Among the mass of people, there were a few who had been brought out of the building thanks to the rapid intervention of Candle Light operators before the situation turned dire.

“I don’t know, I… I…” a woman was hyperventilating as she cried into another woman’s bosom. “My husband is in there. They couldn’t get him out in time. The man who rescued me… he was… he was… he’s dead.”

Many such conversations were happening all at once around them. From what he could understand, something had happened all of a sudden that turned the building into a death trap, and there were enough witnesses that the supernatural nature of the event couldn’t be kept hidden. The Operators had immediately sprung to action, and protocol drafted for this exact kind of situation was being followed. Instead of trying to hide and mislead, Candle Light would lean into the narrative and paint themselves as the saviors and champions of the people, sent by the benevolent Unity to help.

Candle Light Operators would become, to their eyes, people who knew what was going on, the only people in the world the normal person could really count on when things like this happened. It would take a while for the narrative to stick, according to their communications expert, but this was the first and most crucial step. Better than any communications campaign.

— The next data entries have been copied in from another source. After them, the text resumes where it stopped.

-- ==== Sys2Proof/Certificates/Slice0/Obligations.lean ====
section
/-! DEFINITION. The statements about the model, one definition each; OBLIGATIONS.json lists them with the rules they rest on. -/

open Sys2Proof Sys2Proof.Machine


/-- A step with the command c at the front of its queue is exec of c on the state with the rest of the queue: the queue is the model's own (log 1). With
no command waiting the chip lets one ACLK cycle pass: the time counter advances by the increment, or, while it holds for TSYNC, stands still and the hold
falls by the increment; then the hang timers that run and every unit's residency go on, reads that wait are served where they may be, and an
invalidation that is through ends. That an idle step is one ACLK cycle is the model's choice (log 3). -/
def Obligations.StepRunsFront : Prop :=
  (∀ (s : State) (c : Instr) (q : List Instr), s.pending = c :: q → step s = exec c { s with pending := q }) ∧
  (∀ s : State, s.pending = [] →
    (s.clk.hold = 0 → step s =
      .next (({ s with clk := { s.clk with time := s.clk.time + BitVec.ofNat 64 s.clk.inc } }).tickHangs.tickUnits.serveHeld.invalCheck)) ∧
    (0 < s.clk.hold → step s = .next (({ s with clk := { s.clk with hold := s.clk.hold - s.clk.inc } }).tickHangs.tickUnits.serveHeld.invalCheck)))

/-- After reset no command waits and nothing has been sent; the start state is RESET; SAFE_N is low and not armed; every GPIO is an input; TAG_BASE of
every submission ring is 1 and every ring is disabled; FAB_LIMITS is 0x03E80004 in both sets; every Gallery object reads zero; every port is DOWN;
memory lists nothing (the value an unlisted byte reads as is the choice of log 6). -/
def Obligations.ResetValues : Prop :=
  State.reset.pending = [] ∧ State.reset.out = [] ∧ State.reset.boot.state = .reset ∧ State.reset.safe.safeN = false ∧
  State.reset.safe.armed = false ∧ State.reset.pins.gpioDir = 0 ∧
  (∀ n, (State.reset.sq n).cfg.tagBase = 1 ∧ (State.reset.sq n).cfg.size = 0 ∧ (State.reset.cq n).size = 0 ∧ (State.reset.dr n).size = 0) ∧
  State.reset.act.limits = 0x03E80004 ∧ State.reset.shd.limits = 0x03E80004 ∧
  (∀ n, State.reset.flag n = false ∧ State.reset.tally n = 0 ∧ State.reset.bar n = Bar.reset) ∧
  (∀ n, (State.reset.port n).st = .down) ∧ State.reset.mem.bytes = []

/-- For every state s in which each fused minimum SVN is at least m and the rest of the fuse bank is f: if a step answers next t, then the same holds of
t, so no minimum ever falls and nothing else of the fuse bank moves. Every command beside those at which a token of the Crypto Officer can be submitted
(its own, the register writes, and the commands at which packets are taken) leaves the whole fuse bank as it was; so boot never raises a minimum. -/
def Obligations.FusesOnlyRise : Prop :=
  (∀ (s t : State) (m : Nat → Nat) (f : Fuses), (∀ k, m k ≤ (Tbl.get 0 s.fuses.svnMin k).toNat) → { s.fuses with svnMin := [] } = f →
    step s = .next t → (∀ k, m k ≤ (Tbl.get 0 t.fuses.svnMin k).toNat) ∧ { t.fuses with svnMin := [] } = f) ∧
  (∀ (c : Instr) (s t : State), exec c s = .next t → Sys2Proof.Machine.fuseCommand c = false → t.fuses = s.fuses)

/-- At reset each fused minimum SVN is at least zero and the rest of the fuse bank is that of the part modelled (its fused values are log 5); memory and
the boot flash are in canonical form (log 6, log 20). -/
def Obligations.InvariantsAtReset : Prop :=
  (∀ k, 0 ≤ (Tbl.get 0 State.reset.fuses.svnMin k).toNat) ∧ { State.reset.fuses with svnMin := [] } = Fuses.part ∧
  Mem.wf State.reset.mem = true ∧ Tbl.wf 0xFF State.reset.flash.bytes = true

/-- Every command answers a next state, on every state and operands, but a SYS_RST_RELEASE with TEST_MODE high while SYS_RST_N is low, and in that next
state the commands that wait are those that waited before, in their order: the queue is the model's own (log 1). -/
def Obligations.CommandsLeaveTheQueue : Prop :=
  (∀ (c : Instr) (s : State), (∀ m a, s.boot.sysRst = true → c ≠ .sysRstRelease m a 1) → ∃ t, exec c s = .next t ∧ t.pending = s.pending) ∧
  (∀ (s : State) m a, s.boot.sysRst = true → exec (.sysRstRelease m a 1) s = .refused .productionTest)

/-- Memory and the boot flash are lists of cells in rising order of address, none holding the value an unlisted address reads as, and the wrong bits of
words and of group tags are kept in the same form (log 6, log 20, log 104): the invariant the statements on reading back after a write take as their
premise. It is kept by a write and a read of device memory (which corrects), by a change of key, by zeroing ranges, by clearing a tile, by a reset cold or
warm, and by programming and erasing the flash. -/
def Obligations.MemoryStaysCanonical : Prop :=
  (∀ (s : State) (key a n : Nat) (bs : List Byte) (blocks : List Nat) (rs : List (Nat × Nat)) (tile : Nat) (warm : Bool), Mem.wf s.mem = true →
    Mem.wf (s.writeMem key a bs).2.mem = true ∧ Mem.wf (s.readMem key a n).2.mem = true ∧ Mem.wf (s.rekey key blocks).mem = true ∧
    Mem.wf (s.zeroRanges rs).mem = true ∧ Mem.wf (s.clearTile tile).mem = true ∧ Mem.wf (s.chipReset warm).mem = true) ∧
  (∀ (s t : State) (bs : List Byte) (addr : BitVec 7) (code : Byte), Tbl.wf 0xFF s.flash.bytes = true →
    Tbl.wf 0xFF (s.program bs).flash.bytes = true ∧ (exec (.flashErase addr code) s = .next t → Tbl.wf 0xFF t.flash.bytes = true))

/-- A write of P to INST_SQ_DB of a ring held by the function, on the active front end: an enabled ring with K the last accepted and C the release index
takes P when P - K is 1 to 2^31 - 1 and P - C at most the ring's size (K becomes P, and the index is journaled); P = K changes nothing; P - K of 2^31
or more is counted as stale; P - C above the size is refused with DB_OVERRUN. A disabled ring refuses with DB_DISABLED, a ring the function does not
hold with BAD_ACCESS. Elsewhere the standby forwards the write to the active front end in a JOURNAL packet, a data portal reports it, any other chip
discards it. -/
def Obligations.SubmissionDoorbell : Prop :=
  ∀ (s : State) (fn ring n : Nat) (p : Word32), Reaches s fn →
    (s.isFe = true → s.sqRing fn ring = none → exec (.sqDoorbell fn ring p) s = .next (s.fnError fn esBadAccess)) ∧
    (s.isFe = false →
      (s.dom.role = .standby → exec (.sqDoorbell fn ring p) s = .next
        (s.newXfer s.dom.frontEnd .ctl [ctlPkt tyJournal (BitVec.ofNat 6 fn) (zeros 8 ++ indexRec fn ring 0 p)])) ∧
      (s.dom.role = .dataPortal → exec (.sqDoorbell fn ring p) s = .next (s.event evDataPortalDoorbell 0 fn fn (0x1000 + 4 * ring))) ∧
      (s.dom.role = .member ∨ s.dom.role = .frontEnd → exec (.sqDoorbell fn ring p) s = .next s)) ∧
    (s.isFe = true → s.sqRing fn ring = some n → (s.sq n).cfg.size = 0 →
      exec (.sqDoorbell fn ring p) s = .next (s.fnError (s.ringInst (.host n)) esDbDisabled)) ∧
    (s.isFe = true → s.sqRing fn ring = some n → (s.sq n).cfg.size ≠ 0 →
      (p = (s.sq n).k → exec (.sqDoorbell fn ring p) s = .next s) ∧
      (2 ^ 31 ≤ (p - (s.sq n).k).toNat →
        exec (.sqDoorbell fn ring p) s = .next (s.updSq n (fun q => { q with stale := satInc q.stale }))) ∧
      (p ≠ (s.sq n).k → (p - (s.sq n).k).toNat < 2 ^ 31 → 2 ^ (s.sq n).cfg.size.toNat < (p - (s.sq n).release).toNat →
        exec (.sqDoorbell fn ring p) s = .next (s.fnError (s.ringInst (.host n)) esDbOverrun)) ∧
      (p ≠ (s.sq n).k → (p - (s.sq n).k).toNat < 2 ^ 31 → (p - (s.sq n).release).toNat ≤ 2 ^ (s.sq n).cfg.size.toNat →
        exec (.sqDoorbell fn ring p) s = .next ((s.updSq n (fun q => { q with k := p })).journal
          (indexRec (s.ringInst (.host n)) (s.ringLocal (.host n)) 0 p))))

David hated it. He wasn’t as soft as Michael was, but he also wasn’t as jaded as Travis and—apparently—the communication expert guy were. This was a disaster, not an opportunity.

“Twenty minutes before teams Welles and team Locke arrive, sir,” Bob supplied. “Operator uh… Cynic, I think? Fuck, yes, she is already here.”

“Let me take over, thank you, Bob,” Jennifer interjected.

Bob nodded and immediately switched to muscle grunt mode. His job wasn’t to coordinate the ongoing efforts but to keep the situation from blowing up, which he did splendidly.

“I’ll make it quick,” Jennifer stated. “This is a clusterfuck. The building’s insides suddenly turned into a blender. Space makes no sense, there’re monsters and things in there I can’t even explain. A person was attacked by a candelabrum. Get it? We have three dead operators and fifteen people trapped inside, but it could have been much worse.”

David nodded.

“Now,” she continued, “we are waiting for the teams to arrive, and then we’ll start with the rescue operations. You,” she pointed a finger at his chest, “are very welcome to join.”

“What about you?” David inquired. Surprisingly, he found the idea of venturing into a blender of death much less appalling than he’d have thought. The building simply didn’t have the aura of malice the dungeon had.

“It’s all hands on deck, kind sir. I’m going in as soon as I’ve finished instructing the men out here. See you inside?”

David nodded, determination on his face. “You bet.”

Gonna prove you all wrong. I’m not scared of action. I’m scared of the dungeon.

“That’s the spirit, mister CEO. Gonna be good publicity.”

“I’m not doing it for that reason,” David declared, and he meant it. What he didn’t know was why he was throwing himself into it with such zeal. He wasn’t that interested in saving people, was he? He had never much cared for them in the past, after all, but that had all been before Michael. Plus, he knew, there was always the prospect of unforeseen opportunities. Who knew what magic could do? Perhaps, in that building, there was a way to power himself up that didn’t require him to enter the dungeon again.